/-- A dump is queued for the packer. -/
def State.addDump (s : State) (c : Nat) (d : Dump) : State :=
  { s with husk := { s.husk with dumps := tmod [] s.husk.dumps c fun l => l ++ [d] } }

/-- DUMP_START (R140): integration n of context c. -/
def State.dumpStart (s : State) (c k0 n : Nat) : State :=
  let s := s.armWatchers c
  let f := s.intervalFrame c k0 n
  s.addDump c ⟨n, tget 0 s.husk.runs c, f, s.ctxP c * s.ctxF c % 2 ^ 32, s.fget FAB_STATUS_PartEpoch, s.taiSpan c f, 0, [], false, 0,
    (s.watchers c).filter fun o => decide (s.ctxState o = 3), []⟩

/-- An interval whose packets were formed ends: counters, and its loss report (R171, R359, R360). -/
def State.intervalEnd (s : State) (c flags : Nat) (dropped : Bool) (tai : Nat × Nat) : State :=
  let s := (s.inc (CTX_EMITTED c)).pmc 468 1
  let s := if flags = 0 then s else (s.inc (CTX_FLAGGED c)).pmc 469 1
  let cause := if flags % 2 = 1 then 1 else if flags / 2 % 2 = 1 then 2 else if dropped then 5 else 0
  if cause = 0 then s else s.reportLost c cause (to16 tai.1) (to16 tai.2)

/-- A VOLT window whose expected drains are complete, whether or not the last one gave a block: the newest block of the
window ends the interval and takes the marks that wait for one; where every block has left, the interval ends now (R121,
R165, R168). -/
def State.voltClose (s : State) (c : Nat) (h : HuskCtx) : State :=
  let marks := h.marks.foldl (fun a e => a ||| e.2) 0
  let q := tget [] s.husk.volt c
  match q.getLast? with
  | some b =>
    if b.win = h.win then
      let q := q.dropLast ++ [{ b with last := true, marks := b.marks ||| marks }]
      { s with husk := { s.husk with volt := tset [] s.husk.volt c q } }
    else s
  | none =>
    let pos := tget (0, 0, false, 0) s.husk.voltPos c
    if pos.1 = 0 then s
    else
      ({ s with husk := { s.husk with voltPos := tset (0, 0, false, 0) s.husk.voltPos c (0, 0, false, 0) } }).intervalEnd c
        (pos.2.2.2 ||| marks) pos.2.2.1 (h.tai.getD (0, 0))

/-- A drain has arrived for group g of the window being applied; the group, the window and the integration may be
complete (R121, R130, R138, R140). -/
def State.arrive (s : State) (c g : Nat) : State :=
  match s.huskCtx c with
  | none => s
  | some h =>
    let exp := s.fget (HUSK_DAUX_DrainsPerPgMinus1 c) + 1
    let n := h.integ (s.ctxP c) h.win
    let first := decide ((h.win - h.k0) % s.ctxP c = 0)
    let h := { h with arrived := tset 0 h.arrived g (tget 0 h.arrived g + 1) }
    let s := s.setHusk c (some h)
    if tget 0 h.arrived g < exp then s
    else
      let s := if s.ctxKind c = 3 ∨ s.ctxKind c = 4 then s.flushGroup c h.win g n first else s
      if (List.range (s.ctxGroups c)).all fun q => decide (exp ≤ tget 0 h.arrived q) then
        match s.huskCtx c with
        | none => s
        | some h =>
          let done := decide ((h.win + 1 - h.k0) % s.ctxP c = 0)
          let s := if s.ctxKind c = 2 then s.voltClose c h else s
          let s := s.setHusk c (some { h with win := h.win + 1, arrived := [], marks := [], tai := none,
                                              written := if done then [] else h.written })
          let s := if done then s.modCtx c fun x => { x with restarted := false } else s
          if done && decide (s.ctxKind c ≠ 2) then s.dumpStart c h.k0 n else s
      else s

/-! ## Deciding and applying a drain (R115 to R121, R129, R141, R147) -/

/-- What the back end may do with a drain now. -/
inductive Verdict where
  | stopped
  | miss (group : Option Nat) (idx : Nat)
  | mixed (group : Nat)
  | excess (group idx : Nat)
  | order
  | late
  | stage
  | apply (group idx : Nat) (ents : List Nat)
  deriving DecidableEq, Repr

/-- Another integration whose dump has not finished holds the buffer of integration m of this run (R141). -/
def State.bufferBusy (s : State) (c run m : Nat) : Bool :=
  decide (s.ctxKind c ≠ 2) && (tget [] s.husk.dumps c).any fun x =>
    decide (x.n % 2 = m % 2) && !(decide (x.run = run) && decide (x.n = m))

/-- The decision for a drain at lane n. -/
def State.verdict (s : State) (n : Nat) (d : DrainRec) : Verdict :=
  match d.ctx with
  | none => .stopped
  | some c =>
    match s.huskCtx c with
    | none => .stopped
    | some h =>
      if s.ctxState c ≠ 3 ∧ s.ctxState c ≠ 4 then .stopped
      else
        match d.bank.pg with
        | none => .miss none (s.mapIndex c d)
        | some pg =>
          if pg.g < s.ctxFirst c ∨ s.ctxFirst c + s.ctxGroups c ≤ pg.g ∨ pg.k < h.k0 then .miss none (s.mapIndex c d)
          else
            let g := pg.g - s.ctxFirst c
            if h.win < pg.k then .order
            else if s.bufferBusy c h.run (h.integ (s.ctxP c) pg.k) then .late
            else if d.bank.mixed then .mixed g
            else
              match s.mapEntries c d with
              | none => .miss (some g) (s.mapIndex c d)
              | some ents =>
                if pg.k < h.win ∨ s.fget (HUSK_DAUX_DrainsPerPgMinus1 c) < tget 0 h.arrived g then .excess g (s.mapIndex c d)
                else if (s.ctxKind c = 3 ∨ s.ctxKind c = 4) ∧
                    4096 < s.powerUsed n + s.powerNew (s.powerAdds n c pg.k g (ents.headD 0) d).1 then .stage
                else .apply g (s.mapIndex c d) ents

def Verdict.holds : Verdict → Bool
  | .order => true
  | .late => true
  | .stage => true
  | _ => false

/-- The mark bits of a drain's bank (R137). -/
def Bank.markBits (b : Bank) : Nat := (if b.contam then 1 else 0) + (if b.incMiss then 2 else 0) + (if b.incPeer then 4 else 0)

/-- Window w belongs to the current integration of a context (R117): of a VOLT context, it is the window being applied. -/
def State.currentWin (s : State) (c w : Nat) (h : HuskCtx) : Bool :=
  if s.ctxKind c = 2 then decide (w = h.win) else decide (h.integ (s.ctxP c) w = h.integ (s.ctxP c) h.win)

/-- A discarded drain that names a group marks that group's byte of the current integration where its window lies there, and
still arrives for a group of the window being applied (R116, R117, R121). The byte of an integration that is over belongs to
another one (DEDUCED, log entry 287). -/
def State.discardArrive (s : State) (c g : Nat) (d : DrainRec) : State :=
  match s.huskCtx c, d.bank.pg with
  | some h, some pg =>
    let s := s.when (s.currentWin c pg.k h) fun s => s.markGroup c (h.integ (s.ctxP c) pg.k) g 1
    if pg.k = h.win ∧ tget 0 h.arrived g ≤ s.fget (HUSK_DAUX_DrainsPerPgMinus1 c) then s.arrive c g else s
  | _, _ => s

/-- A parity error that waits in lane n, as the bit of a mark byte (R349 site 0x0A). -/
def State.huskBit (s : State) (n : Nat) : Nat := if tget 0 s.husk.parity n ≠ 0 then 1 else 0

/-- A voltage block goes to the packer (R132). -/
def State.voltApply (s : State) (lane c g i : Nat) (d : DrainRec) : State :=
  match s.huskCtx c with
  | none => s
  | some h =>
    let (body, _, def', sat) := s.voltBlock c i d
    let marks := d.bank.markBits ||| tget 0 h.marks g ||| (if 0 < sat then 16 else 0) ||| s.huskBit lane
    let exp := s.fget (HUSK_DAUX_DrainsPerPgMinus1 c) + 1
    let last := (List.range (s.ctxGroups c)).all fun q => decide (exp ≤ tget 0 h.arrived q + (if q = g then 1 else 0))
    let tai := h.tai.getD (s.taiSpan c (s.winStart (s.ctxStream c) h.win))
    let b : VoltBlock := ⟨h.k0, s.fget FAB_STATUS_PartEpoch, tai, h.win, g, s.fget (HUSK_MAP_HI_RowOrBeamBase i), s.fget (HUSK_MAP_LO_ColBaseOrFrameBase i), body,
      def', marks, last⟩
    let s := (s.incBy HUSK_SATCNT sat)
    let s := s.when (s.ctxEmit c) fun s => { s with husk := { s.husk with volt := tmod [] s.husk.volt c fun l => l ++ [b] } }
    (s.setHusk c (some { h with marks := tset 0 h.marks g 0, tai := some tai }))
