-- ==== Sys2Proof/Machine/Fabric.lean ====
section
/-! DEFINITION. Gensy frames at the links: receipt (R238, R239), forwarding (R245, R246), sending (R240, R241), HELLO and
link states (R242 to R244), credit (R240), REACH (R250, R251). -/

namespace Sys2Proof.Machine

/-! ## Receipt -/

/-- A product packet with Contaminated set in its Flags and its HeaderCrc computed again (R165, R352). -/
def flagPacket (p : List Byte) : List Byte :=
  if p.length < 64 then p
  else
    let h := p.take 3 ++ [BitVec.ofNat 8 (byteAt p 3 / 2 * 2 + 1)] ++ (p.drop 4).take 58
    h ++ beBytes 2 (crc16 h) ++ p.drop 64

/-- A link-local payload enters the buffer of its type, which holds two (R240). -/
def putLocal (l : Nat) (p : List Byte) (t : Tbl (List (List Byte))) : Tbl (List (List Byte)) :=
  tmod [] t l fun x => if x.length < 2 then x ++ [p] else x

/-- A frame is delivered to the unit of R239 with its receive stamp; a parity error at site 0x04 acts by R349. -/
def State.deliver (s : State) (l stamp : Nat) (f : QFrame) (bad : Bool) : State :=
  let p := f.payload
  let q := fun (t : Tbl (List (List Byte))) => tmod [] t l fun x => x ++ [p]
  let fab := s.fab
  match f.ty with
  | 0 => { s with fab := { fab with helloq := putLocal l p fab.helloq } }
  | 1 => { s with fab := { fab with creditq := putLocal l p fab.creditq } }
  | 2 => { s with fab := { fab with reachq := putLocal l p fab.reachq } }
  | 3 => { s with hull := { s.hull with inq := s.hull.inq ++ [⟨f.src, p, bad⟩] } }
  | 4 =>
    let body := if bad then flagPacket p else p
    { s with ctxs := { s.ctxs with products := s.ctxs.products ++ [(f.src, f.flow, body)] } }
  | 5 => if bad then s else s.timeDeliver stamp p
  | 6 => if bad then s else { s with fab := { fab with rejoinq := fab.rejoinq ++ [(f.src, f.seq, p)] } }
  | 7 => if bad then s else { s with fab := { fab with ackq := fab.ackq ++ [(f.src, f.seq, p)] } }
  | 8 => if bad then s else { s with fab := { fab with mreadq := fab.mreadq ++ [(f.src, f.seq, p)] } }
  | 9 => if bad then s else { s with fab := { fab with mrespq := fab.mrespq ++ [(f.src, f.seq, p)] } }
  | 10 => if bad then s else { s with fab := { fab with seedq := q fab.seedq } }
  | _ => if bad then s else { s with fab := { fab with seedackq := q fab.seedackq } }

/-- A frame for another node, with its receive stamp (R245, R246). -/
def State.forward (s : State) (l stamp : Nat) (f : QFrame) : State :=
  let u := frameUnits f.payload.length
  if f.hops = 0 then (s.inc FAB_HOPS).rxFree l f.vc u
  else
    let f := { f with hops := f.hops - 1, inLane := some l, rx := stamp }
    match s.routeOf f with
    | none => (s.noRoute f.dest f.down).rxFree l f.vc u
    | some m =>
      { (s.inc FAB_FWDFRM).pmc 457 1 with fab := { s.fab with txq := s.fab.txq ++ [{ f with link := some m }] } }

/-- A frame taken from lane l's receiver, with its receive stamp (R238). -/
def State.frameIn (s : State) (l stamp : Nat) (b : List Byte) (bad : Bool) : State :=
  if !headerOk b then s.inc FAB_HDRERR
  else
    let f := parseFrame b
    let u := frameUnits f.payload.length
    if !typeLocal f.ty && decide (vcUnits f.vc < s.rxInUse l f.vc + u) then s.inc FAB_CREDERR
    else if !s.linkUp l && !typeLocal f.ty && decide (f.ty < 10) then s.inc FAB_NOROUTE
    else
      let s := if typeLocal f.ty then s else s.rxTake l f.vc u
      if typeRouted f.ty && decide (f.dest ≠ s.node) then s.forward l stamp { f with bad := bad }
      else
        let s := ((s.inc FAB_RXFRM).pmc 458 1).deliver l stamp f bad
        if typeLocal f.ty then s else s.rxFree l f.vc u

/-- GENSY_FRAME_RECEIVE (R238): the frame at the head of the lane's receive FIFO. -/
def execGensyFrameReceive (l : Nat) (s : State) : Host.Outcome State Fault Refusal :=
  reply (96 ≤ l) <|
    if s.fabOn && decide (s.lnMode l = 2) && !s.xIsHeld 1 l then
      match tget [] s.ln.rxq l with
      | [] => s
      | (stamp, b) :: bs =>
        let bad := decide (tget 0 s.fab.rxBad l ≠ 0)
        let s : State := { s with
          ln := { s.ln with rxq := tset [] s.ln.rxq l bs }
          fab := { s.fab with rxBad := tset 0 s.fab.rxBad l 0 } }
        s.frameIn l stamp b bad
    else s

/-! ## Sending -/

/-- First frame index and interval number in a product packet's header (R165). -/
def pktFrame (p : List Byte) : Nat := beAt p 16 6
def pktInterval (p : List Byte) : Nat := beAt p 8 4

○ ○ ○

The lines to retype run from the start of the entries through the line containing "def State.dumpStart (s"; reproduce them exactly and add nothing.

Finished exercise:
/-- A dump is queued for the packer. -/
def State.addDump (s : State) (c : Nat) (d : Dump) : State :=
  { s with husk := { s.husk with dumps := tmod [] s.husk.dumps c fun l => l ++ [d] } }

/-- DUMP_START (R140): integration n of context c. -/
def State.dumpStart (s : State) (c k0 n : Nat) : State :=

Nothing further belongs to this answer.